Zülfü Livaneli’yi her zaman çok takdir ederim ve beğenirim. Yeni kitaplarını zaten kaçırmıyorum ve hatta eski yayınlarını da zamanla okuyacağım. Gelelim “Son Ada”ya…
Okunması çok keyifli, nispeten ince bir kitap. Yazım dili, tasvirler ve olaylar o kadar başarılı ki ben kendimi hemen adanın içinde buluverdim. Bu kitap “alegori” denilen bir edebi sanat ile yazılmış. “Alegori” nin tarifini yapmak çok da kolay değil ama anladığım kadarıyla “fiziksel olarak varolmayan duygu düşünce gibi kavramları duyuların algılayacağı biçimlere büründürerek anlatma” denebilir.
Çok kısaca konu şöyle özetlenebilir; doğayla içiçe ve mutlu bir hayat süren 40 hanelik bir ada halkının, dikdatör kafalı birisinin adaya gelişiyle hayatlarının ne hale geldiğinin öyküsü…

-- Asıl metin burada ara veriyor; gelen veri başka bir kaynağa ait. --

/-- A message handed joins the end of the send list, but for an ATTN that finds 8 of its kind there; a run-control message becomes
outstanding with the timeout configured for it. A slot begins the oldest message of the send list; begun, RST_ON sets reset asserted
and RST_OFF clears it. With nothing to send the slot is idle, and while the port is disabled none begins. That a slot command finds no
slot on a disabled port is log entry 4. -/
def Obligations.PortSends : Prop :=
  (∀ (s : State) (t : Index) (m : PortMsg) (c : RcMsg) (h : Handle),
     ((∀ g, m ≠ .attn g) → s.hand t m = s.modPort t fun p => { p with sendList := p.sendList ++ [m] }) ∧
     (let attns := (s.port t).sendList.filter fun x => match x with | .attn _ => true | _ => false
      s.hand t (.attn h) =
       if attns.length < 8 then s.modPort t (fun p => { p with sendList := p.sendList ++ [.attn h] }) else s) ∧
     s.handRc t c = s.modPort t fun p =>
       { p with
         sendList := p.sendList ++ [c.msg]
         outstanding := some
           { msg := c
             timer := match c with
               | .stop => (s.cfg t).stop.toNat
               | .step => (s.cfg t).stop.toNat
               | .svcExitHold => (s.cfg t).stop.toNat
               | .run => (s.cfg t).run.toNat
               | .probe => (s.cfg t).run.toNat
               | .rstOff _ => (s.cfg t).run.toNat
               | .svcReq => (s.cfg t).grant.toNat } }) ∧
  (∀ (s : State) (t : Index) (m : PortMsg) (rest : List PortMsg) (flag : Bool),
     ((s.cfg t).portEnable = false → exec (.slotBegin t) s = .next s) ∧
     ((s.cfg t).portEnable = true →
       ((s.port t).sendList = [] → exec (.slotBegin t) s = .next (s.modPort t fun p => { p with slot := [] })) ∧
       ((s.port t).sendList = m :: rest →
         completes (.slotBegin t) s fun s' =>
           s' = (s.modPort t fun p =>
             { p with sendList := rest, slot := m.body ++ [crc8 m.body], resetAsserted := (s'.port t).resetAsserted }) ∧
           (m = .rstOn → (s'.port t).resetAsserted = true) ∧
           (m = .rstOff flag → (s'.port t).resetAsserted = false) ∧
           ((∀ f, m ≠ .rstOff f) → m ≠ .rstOn → (s'.port t).resetAsserted = (s.port t).resetAsserted))))

/-- After a report: one that answers RST_OFF turns the watch off, and on again where the demand is on; the first after an expiry on
RST_OFF turns it on where the demand is on; one that makes the port ACTIVE then sends the watch where demand and enable differ; any
other leaves the port as it is. The watch owed after an expiry on RST_OFF, which a detach leaves owed, is the reading of R46 in log
entry 11. The watch owed after an expiry on RST_OFF is the reading of R46 in log entry 11. -/
def Obligations.WatchAfterReport : Prop :=
  ∀ (s before : State) (t : Index),
    let on (x : State) : State := x.modPort t fun p => { p with sendList := p.sendList ++ [.watch true], watchEnable := true }
    let sent (x : State) : State :=
      x.modPort t fun p => { p with sendList := p.sendList ++ [.watch (s.demand t)], watchEnable := s.demand t }
    let paid := s.modPort t fun p => { p with watchOwed := false }
    let u := s.watchAfterReport before t
    let answers := before.outstandingMsg t = some (.rstOff true) ∨ before.outstandingMsg t = some (.rstOff false)
    let owed := (before.port t).watchOwed
    let attaches := (before.port t).link = .probing
    (answers →
      u = (let x := s.modPort t fun p => { p with watchEnable := false, watchOwed := false }
        if s.demand t then on x else x)) ∧
    (¬ answers → owed → s.demand t → u = on paid) ∧
    (¬ answers → owed → ¬ s.demand t → u = if attaches ∧ (s.port t).watchEnable then sent paid else paid) ∧
    (¬ answers → ¬ owed → u = if attaches ∧ (s.port t).watchEnable ≠ s.demand t then sent s else s)

/-! ### Port configuration and target reset (chapter 10) -/

/-- CONFIG, read form: an item above 6 is refused, and any other is answered with its value; nothing changes. -/
def Obligations.ConfigReadReturnsValue : Prop :=
  ∀ (s : State) (l t : Index) (tag item : Byte),
    s.requestOpen l tag →
    completes (.configRead l tag (indexByte t) item) s fun s' =>
      let c := s.cfg t
      let v : Byte := match item.toNat with
        | 0 => c.stop
        | 1 => c.run
        | 2 => c.grant
        | 3 => c.exchange
        | 4 => c.resetHold
        | 5 => flagByte c.intrusive
        | _ => flagByte c.portEnable
      s'.mute = (s.afterDelivery l).mute ∧ s.othersSilent s' l ∧
      s.replied s' l
        (if item.toNat ≤ 6 then { tag, status := .ok, kind := 0x50, payload := [item, v] }
         else { tag, status := .badOperand, kind := 0x50, payload := [] }) []

/-- CONFIG, setting form: an item above 6 is refused BAD_OPERAND whatever the session's role (check 2 of R185, before ROLE). Of the
supervisor, a value out of range is refused; a timeout, RESET_HOLD or INTRUSIVE_ENABLE is replaced and nothing else changes; the value
already held has no consequence. PORT_ENABLE set off takes the target away at once, and set on begins an attach where PRESENT is high;
the supervisor's OK follows. The answers of the detach come in the order of log entry 13 and leave the batch count (log entry 30), and
the OK follows them and the STATE notice (log entry 8). A message in its slot is left to be sent to its end (R171; log entry 32). -/
def Obligations.ConfigSetActs : Prop :=
  (∀ (s : State) (l t : Index) (tag item value : Byte),
     s.requestOpen l tag →
     let inRange := if item.toNat ≤ 4 then value ≠ 0 else value.toNat ≤ 1
     let gives (x : State) (r : Response) : Prop :=
       completes (.configSet l tag (indexByte t) item value) s fun s' =>
         s'.mute = x.mute ∧ s.othersSilent s' l ∧ s.replied s' l r []
     let ok : Response := { tag, status := .ok, kind := 0x50, payload := [item, value] }
     let set (f : PortConfig → PortConfig) : State := (s.afterDelivery l).modCfg t f
     let refused := gives (s.afterDelivery l) { tag, status := .badOperand, kind := 0x50, payload := [] }
     (6 < item.toNat → refused) ∧
     (s.isSupervisor l → ¬ inRange → refused) ∧
     (s.isSupervisor l → inRange →
       (item = 0 → gives (set fun c => { c with stop := value }) ok) ∧
       (item = 1 → gives (set fun c => { c with run := value }) ok) ∧
       (item = 2 → gives (set fun c => { c with grant := value }) ok) ∧
       (item = 3 → gives (set fun c => { c with exchange := value }) ok) ∧
       (item = 4 → gives (set fun c => { c with resetHold := value }) ok) ∧
       (item = 5 → gives (set fun c => { c with intrusive := value = 1 }) ok) ∧
       (item = 6 → value = flagByte (s.cfg t).portEnable → gives (s.afterDelivery l) ok))) ∧
  (∀ (s : State) (l t : Index) (tag : Byte),
     s.requestOpen l tag → s.isSupervisor l →
     let base := s.afterDelivery l
     let ok (v : Byte) : Response := { tag, status := .ok, kind := 0x50, payload := [6, v] }
     ((s.cfg t).portEnable = true →
       let off := base.modCfg t fun c => { c with portEnable := false }
       ((s.port t).link ≠ .active → completes (.configSet l tag (indexByte t) 6 0) s fun s' =>
         s'.mute = (off.modPort t fun p => { p with outstanding := none, sendList := [], link := .disabled }).mute ∧
           s.othersSilent s' l ∧ s.replied s' l (ok 0) []) ∧
       ((s.port t).link = .active → completes (.configSet l tag (indexByte t) 6 0) s fun s' =>
         let rs := s.detachAnswers t
         let bs : List NoticeBody := [.state t .detached (s.rc t).hold (s.rc t).lock none]
         s'.mute = (off.detachedEntry t .disabled).mute ∧ s.tellsOthers s' l t bs ∧
           (∀ n, n ≠ l → (s'.link n).respQ = (s.link n).respQ ++ (rs.filter fun x => x.1 == n && s.isOpen n).map
             fun x => { owner := .session, resp := x.2 }) ∧
           s.repliedAfter s' l .session ((rs.filter fun x => x.1 == l).map (·.2)) (ok 0) (if s.watches l t then bs else []))) ∧
     ((s.cfg t).portEnable = false →
       completes (.configSet l tag (indexByte t) 6 1) s fun s' =>
         let on := base.modCfg t fun c => { c with portEnable := true }
         s.othersSilent s' l ∧ s.replied s' l (ok 1) [] ∧
         s'.mute = (if (s.port t).present then
             on.modPort t fun p =>
               { p with
                 link := .probing, watchEnable := s.demand t
                 outstanding := some { msg := .probe, timer := (s.cfg t).run.toNat }
                 sendList := p.sendList ++ (if p.resetAsserted then [.rstOff true] else []) ++ [.watch (s.demand t), .probe] }
           else on.modPort t fun p => { p with link := .absent }).mute))
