theorem afterGoodDelivery_sameVoice (s : State) (l : Index) : s.SameVoice (s.afterGoodDelivery l) l :=
  (s.afterGoodFrame_sameVoice l).same rfl rfl rfl

theorem isObserver_afterGoodDelivery (s : State) (l : Index) : (s.afterGoodDelivery l).isObserver l = s.isObserver l := by
  have hrole : (s.afterGoodDelivery l).role? l = s.role? l := role?_modOpen (s.modLink l _) l l fun _ => rfl
  unfold isObserver
  rw [hrole]

section

variable {s : State} {l t : Index} {tag kind toh n : Byte} {ops : List Byte} (hrx : (s.link l).rx = .receiving (n :: tag :: kind :: toh :: ops))
  (hlen : n.toNat = ops.length + 3) (hrouted : (s.link l).routed = none) (ho : s.isOpen l = true) (htag : tag ∉ s.tags l)

include hrx hlen hrouted ho htag

/-- The frame of a request that the window does not concern goes to its owner. -/
theorem exec_checkByte_handOver {q : Request} (hkind : kind ∈ Request.kinds) (hnow : kind ∉ Request.deferredKinds)
    (hq : Request.parse kind toh ops = some q) (hroute : ∀ x : State, x.route l tag q = x.handOver l tag q none) :
    exec (.receivedByte l (crc8 (n :: tag :: kind :: toh :: ops))) s = .next ((s.afterGoodFrame l).handOver l tag q none) := by
  rw [s.exec_checkByte_good l tag kind toh ops hrx hlen hrouted, checkRequest_of_passed _ l hkind
    (.inl ((s.afterGoodFrame_sameVoice l).isOpen.trans ho)) (by rwa [tags_afterGoodFrame]) (fun hk => absurd hk hnow) hq, hroute]

/-- A HALT or RESUME for target `t` reaches its Run Control Unit, which answers it at once. -/
theorem completes_of_frameFor {q : Request} {st : Status} (hkind : kind ∈ Request.kinds) (hnow : kind ∉ Request.deferredKinds)
    (hq : Request.parse kind toh ops = some q) (hroute : ∀ x : State, x.route l tag q = x.handOver l tag q none)
    (htarget : q.target? = some (indexByte t)) (hdelay : s.sched.delays.head? ≠ some true)
    (htake : (s.afterGoodDelivery l).ownerTake l tag q none = (s.afterGoodDelivery l).respondPlain l tag kind st) :
    completes (.receivedByte l (crc8 (n :: tag :: kind :: toh :: ops))) s fun s' => s'.mute = (s.afterGoodDelivery l).mute ∧
      s.othersSilent s' l ∧ s.replied s' l { tag, status := st, kind, payload := [] } [] := by
  refine ⟨_, exec_checkByte_handOver hrx hlen hrouted ho htag hkind hnow hq hroute, ?_⟩
  have hidle : ((s.afterGoodFrame l).link l).routed = none := by simpa [afterGoodFrame, restartLease] using hrouted
  rw [handOver_of_target _ l t tag q none htarget, deliver_of_ready (s.afterGoodFrame l) l tag q none hidle hdelay]
  rw [show ({ s.afterGoodFrame l with
    sched := { (s.afterGoodFrame l).sched with delays := (s.afterGoodFrame l).sched.delays.tail } } : State) =
      s.afterGoodDelivery l from rfl, htake]
  exact respondNow_of_sameVoice _ (s.afterGoodDelivery_sameVoice l) ho

/-- A HALT or RESUME for no target is refused by the Link Unit. -/
theorem completes_of_frameForNone {q : Request} (hkind : kind ∈ Request.kinds) (hnow : kind ∉ Request.deferredKinds)
    (hq : Request.parse kind toh ops = some q) (hroute : ∀ x : State, x.route l tag q = x.handOver l tag q none)
    (hkey : q.kind = kind) (htarget : q.target? = some toh) (hb : 3 < toh.toNat) :
    completes (.receivedByte l (crc8 (n :: tag :: kind :: toh :: ops))) s fun s' => s'.mute = (s.afterGoodFrame l).mute ∧
      s.othersSilent s' l ∧ s.replied s' l { tag, status := .badOperand, kind, payload := [] } [] := by
  refine ⟨_, exec_checkByte_handOver hrx hlen hrouted ho htag hkind hnow hq hroute, ?_⟩
  rw [handOver_of_noTarget _ l tag q none htarget hb, hkey]
  exact respondNow_of_sameVoice _ (s.afterGoodFrame_sameVoice l) ho

end

/-- Settles O46: the Link Unit's refusals by the target, and the Run Control Unit's by the window and the operands. -/
theorem linkAndWindowRefusals : Obligations.LinkAndWindowRefusals := by
  unfold Obligations.LinkAndWindowRefusals
  have hk10 : (0x10 : Byte) ∉ Request.deferredKinds := by decide
  have hk11 : (0x11 : Byte) ∉ Request.deferredKinds := by decide
  refine ⟨fun s l tag target a b x y p w h hb => ?_, fun s l t tag h hw hobs => ⟨fun hlock honce => ?_, fun hremoves hlater => ?_⟩,
    fun s l t tag kind toh n ops hrx hlen hrouted hdelay ho htag hops hkind => ?_⟩
  · simp only [List.forall_mem_cons, List.not_mem_nil, false_imp_iff, implies_true, and_true]
    refine ⟨?_, ?_, ?_, ?_, ?_, ?_, ?_, ?_, ?_, ?_, ?_, ?_, ?_⟩
    · exact completes_of_badTarget (q := .halt target true) h rfl rfl rfl hb (by decide) fun _ => rfl
    · exact completes_of_badTarget (q := .resume target true) h rfl rfl rfl hb (by decide) fun _ => rfl
    · exact completes_of_badTarget (q := .step target a) h rfl rfl rfl hb (by decide) fun _ => rfl
    · exact completes_of_badTarget (q := .status target) h rfl rfl rfl hb (by decide) fun _ => rfl
    · exact completes_of_badTarget (q := .lock target) h rfl rfl rfl hb (by decide) fun _ => rfl
    · exact completes_of_badTarget (q := .unlock target) h rfl rfl rfl hb (by decide) fun _ => rfl
    · exact completes_of_badTarget (q := .frel target) h rfl rfl rfl hb (by decide) fun _ => rfl
    · exact completes_of_respondNow h ((s.afterFrame_sameVoice l).pending none) (congrArg Host.Outcome.next (setbrk_badTarget h hb))
    · exact completes_of_badTarget (q := .read target a x) h rfl rfl rfl hb (by decide) fun _ => rfl
    · exact completes_of_badTarget (q := .write target a x w) h rfl rfl rfl hb (by decide) fun _ => rfl
    · exact completes_of_badTarget (q := .configRead target a) h rfl rfl rfl hb (by decide) fun _ => rfl
    · exact completes_of_badTarget (q := .configSet target a b) h rfl rfl rfl hb (by decide) fun _ => rfl
    · exact completes_of_badTarget (q := .treset target) h rfl rfl rfl hb (by decide) fun _ => rfl
  · refine completes_of_taken (q := .halt (indexByte t) true) h rfl (fun hk => absurd hk hk10) rfl (fun _ => rfl)
      ((atTarget_indexByte _ t fun i => takeHalt l tag i true).trans (takeHalt_of_busy _ l t tag true ⟨⟨?_, hlock, honce⟩, ?_⟩))
    · rwa [isObserver_afterDelivery]
    · rwa [windowOpen_afterDelivery]
  · refine completes_of_taken (q := .resume (indexByte t) true) h rfl (fun hk => absurd hk hk11) rfl (fun _ => rfl)
      ((atTarget_indexByte _ t fun i => takeResume l tag i true).trans (takeResume_of_busy _ l t tag true ⟨⟨?_, hremoves, hlater⟩, ?_⟩))
    · rwa [isObserver_afterDelivery]
    · rwa [windowOpen_afterDelivery]
  · have hparse (e : Bool) (he : ops.isEmpty = e) : Request.parse 0x10 toh ops = some (.halt toh e) ∧
        Request.parse 0x11 toh ops = some (.resume toh e) := by
      subst he
      exact ⟨rfl, rfl⟩
    obtain ⟨hhalt, hresume⟩ := hparse false (List.isEmpty_eq_false_iff.2 hops)
    have hlater (p : Prop) : ¬ (s.afterGoodDelivery l).isObserver l = true ∧ p ↔ ¬ s.isObserver l = true ∧ p := by
      rw [isObserver_afterGoodDelivery]
    have hw : (s.afterGoodDelivery l).windowOpen l = s.windowOpen l := s.windowOpen_afterGoodFrame l
    refine ⟨fun hb => ?_, ?_⟩
    · rcases hkind with rfl | rfl
      · exact completes_of_frameForNone hrx hlen hrouted ho htag (by decide) hk10 hhalt (fun _ => rfl) rfl rfl hb
      · exact completes_of_frameForNone hrx hlen hrouted ho htag (by decide) hk11 hresume (fun _ => rfl) rfl rfl hb
    · rintro rfl
      rcases hkind with rfl | rfl
      · refine completes_of_frameFor hrx hlen hrouted ho htag (by decide) hk10 hhalt (fun _ => rfl) rfl hdelay
          ((atTarget_indexByte _ t fun i => takeHalt l tag i false).trans ?_)
        by_cases hbusy : (s.afterGoodDelivery l).haltLater l t ∧ ¬ (s.afterGoodDelivery l).windowOpen l = true
        · rw [takeHalt_of_busy _ l t tag false hbusy, if_pos]
          exact ⟨(hlater _).1 hbusy.1, by rw [← hw]; exact hbusy.2⟩
        · rw [takeHalt_of_operands _ l t tag hbusy, if_neg]
          exact fun h => hbusy ⟨(hlater _).2 h.1, by rw [hw]; exact h.2⟩
      · refine completes_of_frameFor hrx hlen hrouted ho htag (by decide) hk11 hresume (fun _ => rfl) rfl hdelay
          ((atTarget_indexByte _ t fun i => takeResume l tag i false).trans ?_)
        by_cases hbusy : (s.afterGoodDelivery l).resumesLater l t ∧ ¬ (s.afterGoodDelivery l).windowOpen l = true
        · rw [takeResume_of_busy _ l t tag false hbusy, if_pos]
          exact ⟨(hlater _).1 hbusy.1, by rw [← hw]; exact hbusy.2⟩
        · rw [takeResume_of_operands _ l t tag hbusy, if_neg]
          exact fun h => hbusy ⟨(hlater _).2 h.1, by rw [hw]; exact h.2⟩

end Sys2Proof.Machine.State
end

section
/-! PROOF. FREL: the holds and the lock of the other sessions, with the REVOKED notices before the STATE notices (R104 to R108). -/

namespace Sys2Proof.Machine.State

/-! ### The REVOKED notices -/

/-- The REVOKED notice of a forced release to Sn. -/
def revokedNotice (s : State) (t : Index) (held locked : Index → Bool) (n : Index) : List NoticeBody :=
  if (held n || locked n) = true ∧ s.isOpen n then [.revokedClaims t (held n) (locked n)] else []

/-- One session hears that its claims are revoked. -/
def revokeStep (t : Index) (held locked : Index → Bool) (s : State) (n : Index) : State :=
  if held n || locked n then s.queueNotice n (.revokedClaims t (held n) (locked n)) else s

section

variable (s : State) (t : Index) (held locked : Index → Bool)

theorem revokeStep_does (n : Index) : s.Does (revokeStep t held locked s n) s [] fun m =>
    if m = n then s.revokedNotice t held locked m else [] := by
  unfold revokeStep
  by_cases hr : (held n || locked n) = true
  · rw [if_pos hr]
    refine ⟨(s.queueNotice_spec n _).1, (s.queueNotice_sends n rfl).congr rfl fun m => ?_⟩
    by_cases hm : m = n
    · subst hm
      simp [revokedNotice, hr]
    · simp [hm]
  · rw [if_neg hr]
    refine (Does.silent rfl rfl).congr rfl rfl fun m => ?_
    by_cases hm : m = n
    · subst hm
      simp [revokedNotice, hr]
    · simp [hm]

theorem revokeStep_other {n m : Index} (hm : (held m || locked m) = false) : (revokeStep t held locked s n).notice m = s.notice m := by
  unfold revokeStep
  by_cases hr : (held n || locked n) = true
  · rw [if_pos hr]
    refine ((s.queueNotice_spec n _).2.2.2 m ?_).2
    rintro rfl
    rw [hm] at hr
    cases hr
  · rw [if_neg hr]

theorem revokeAll_does (ns : List Index) (hnodup : ns.Nodup) : ∀ x : State, (∀ n, x.isOpen n = s.isOpen n) →
    x.Does (ns.foldl (revokeStep t held locked) x) x [] fun m => if m ∈ ns then s.revokedNotice t held locked m else [] := by
  induction ns with
  | nil => exact fun x _ => Does.silent rfl rfl
  | cons n ns ih =>
    intro x hx
    obtain ⟨hn, hns⟩ := List.nodup_cons.1 hnodup
    have h1 := x.revokeStep_does t held locked n
    have ho (m : Index) : (revokeStep t held locked x n).isOpen m = x.isOpen m := isOpen_of_mute h1.mute m
    have h2 := ih hns (revokeStep t held locked x n) fun m => (ho m).trans (hx m)
    refine (h1.trans ho h2).congr h1.mute rfl fun m => ?_
    by_cases hm : m = n
    · subst hm
      simp [hn, revokedNotice, hx]
    · simp [hm]

theorem revokeAll_other {m : Index} (hm : (held m || locked m) = false) (ns : List Index) :
    ∀ x : State, (ns.foldl (revokeStep t held locked) x).notice m = x.notice m := by
  induction ns with
  | nil => exact fun x => rfl
  | cons n ns ih => exact fun x => (ih _).trans (revokeStep_other x t held locked hm)

end

/-! ### A change of the hold set in HALTED -/

/-- What a change of the hold set in HALTED does before its STATE notice. -/
def holdMoved (t : Index) (s : State) : State :=
  if (s.rc t).hold.isEmpty then
    if (s.acc t).inFlight then s.modRc t fun r => { r with relDefer := true }
    else (s.handRc t .run).modRc t fun r => { r with run := .releasing, relDefer := false }
  else s

theorem afterHoldChange_eq (s : State) (t : Index) : s.afterHoldChange t = (s.holdMoved t).notifyState t := by
  unfold afterHoldChange holdMoved
  split
  · split
    · rename_i hfly
      rw [release_deferred _ _ hfly]
    · rename_i hidle
      simp [release, hidle, setRun]
  · rfl

/-- The Run Control Unit after a change of the hold set in HALTED. -/
def holdMovedRc (a : AccessEngine) (r : RunControl) : RunControl :=
  { r with
    run := if r.hold.isEmpty && !a.inFlight then .releasing else r.run
    relDefer := if r.hold.isEmpty then a.inFlight else r.relDefer }

theorem holdMovedRc_held {r : RunControl} (h : r.hold.isEmpty = false) (a : AccessEngine) : holdMovedRc a r = r := by
  simp [holdMovedRc, h]

section

variable {s z y y' : State} {t l : Index} {rs : List Answer} {r r' : RunControl} {bs : List NoticeBody}

theorem Ran.holdMoved (h : s.Ran z y t rs r bs) :
    s.Ran (if r.hold.isEmpty && !(z.acc t).inFlight then z.handRc t .run else z) (y.holdMoved t) t rs (holdMovedRc (z.acc t) r) bs := by
  unfold State.holdMoved
  rw [h.rc, h.acc]
  cases hfree : r.hold.isEmpty with
  | false =>
    rw [holdMovedRc_held hfree]
    exact h
  | true =>
    cases hfly : (z.acc t).inFlight with
    | true => exact (h.modRc fun r => { r with relDefer := true }).congr rfl (by simp [holdMovedRc, hfree, hfly]) rfl
    | false =>
      exact ((h.handRc .run).modRc fun r => { r with run := .releasing, relDefer := false }).congr rfl
        (by simp [holdMovedRc, hfree, hfly]) rfl

theorem holdMoved_silent (y : State) (t : Index) : (y.holdMoved t).links = y.links ∧ (y.holdMoved t).notices = y.notices := by
  unfold holdMoved
  split
  · split
    · exact ⟨rfl, rfl⟩
    · exact ⟨by simp, by simp⟩
  · exact ⟨rfl, rfl⟩

/-- A silent change of the Run Control Unit and its STATE notice, as the watchers and the requester's queue have it. -/
theorem Ran.notified (he : s.Exact y l (s.toWatchers t bs l)) {z' : State} {rs' : List Answer}
    (h' : s.Ran z' y' t rs' r' bs) (hl : y'.links = y.links) (hn : y'.notices = y.notices) :
    s.Ran z' (y'.notifyState t) t rs' r' (bs ++ [stateOf t r']) ∧
      s.Exact (y'.notifyState t) l (s.toWatchers t (bs ++ [stateOf t r']) l) := by
  have he' := (he.silent hl hn).notifyState t
  rw [stateBody_of_ran h'.mute] at he'
  have happend : s.toWatchers t (bs ++ [stateOf t r']) l = s.toWatchers t bs l ++ y'.toWatchers t [stateOf t r'] l := by
    unfold toWatchers
    rw [h'.watches]
    split <;> rfl
  rw [happend]
  exact ⟨h'.notifyState, he'⟩

end

end Sys2Proof.Machine.State
end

Ben özellikle anlatıcı ve Lara‘nın tanışmaları kısmından çok etkilendim. Sanki benim başıma gelmiş de ben aşık olmuşum gibi hissettim. Bu da Livaneli’nin ustalığından kaynaklanıyor elbette.
hemen okuyun bence!
Burçin Abi bu yazının üzerine hemen alıp okumayı düşünüyorum.:)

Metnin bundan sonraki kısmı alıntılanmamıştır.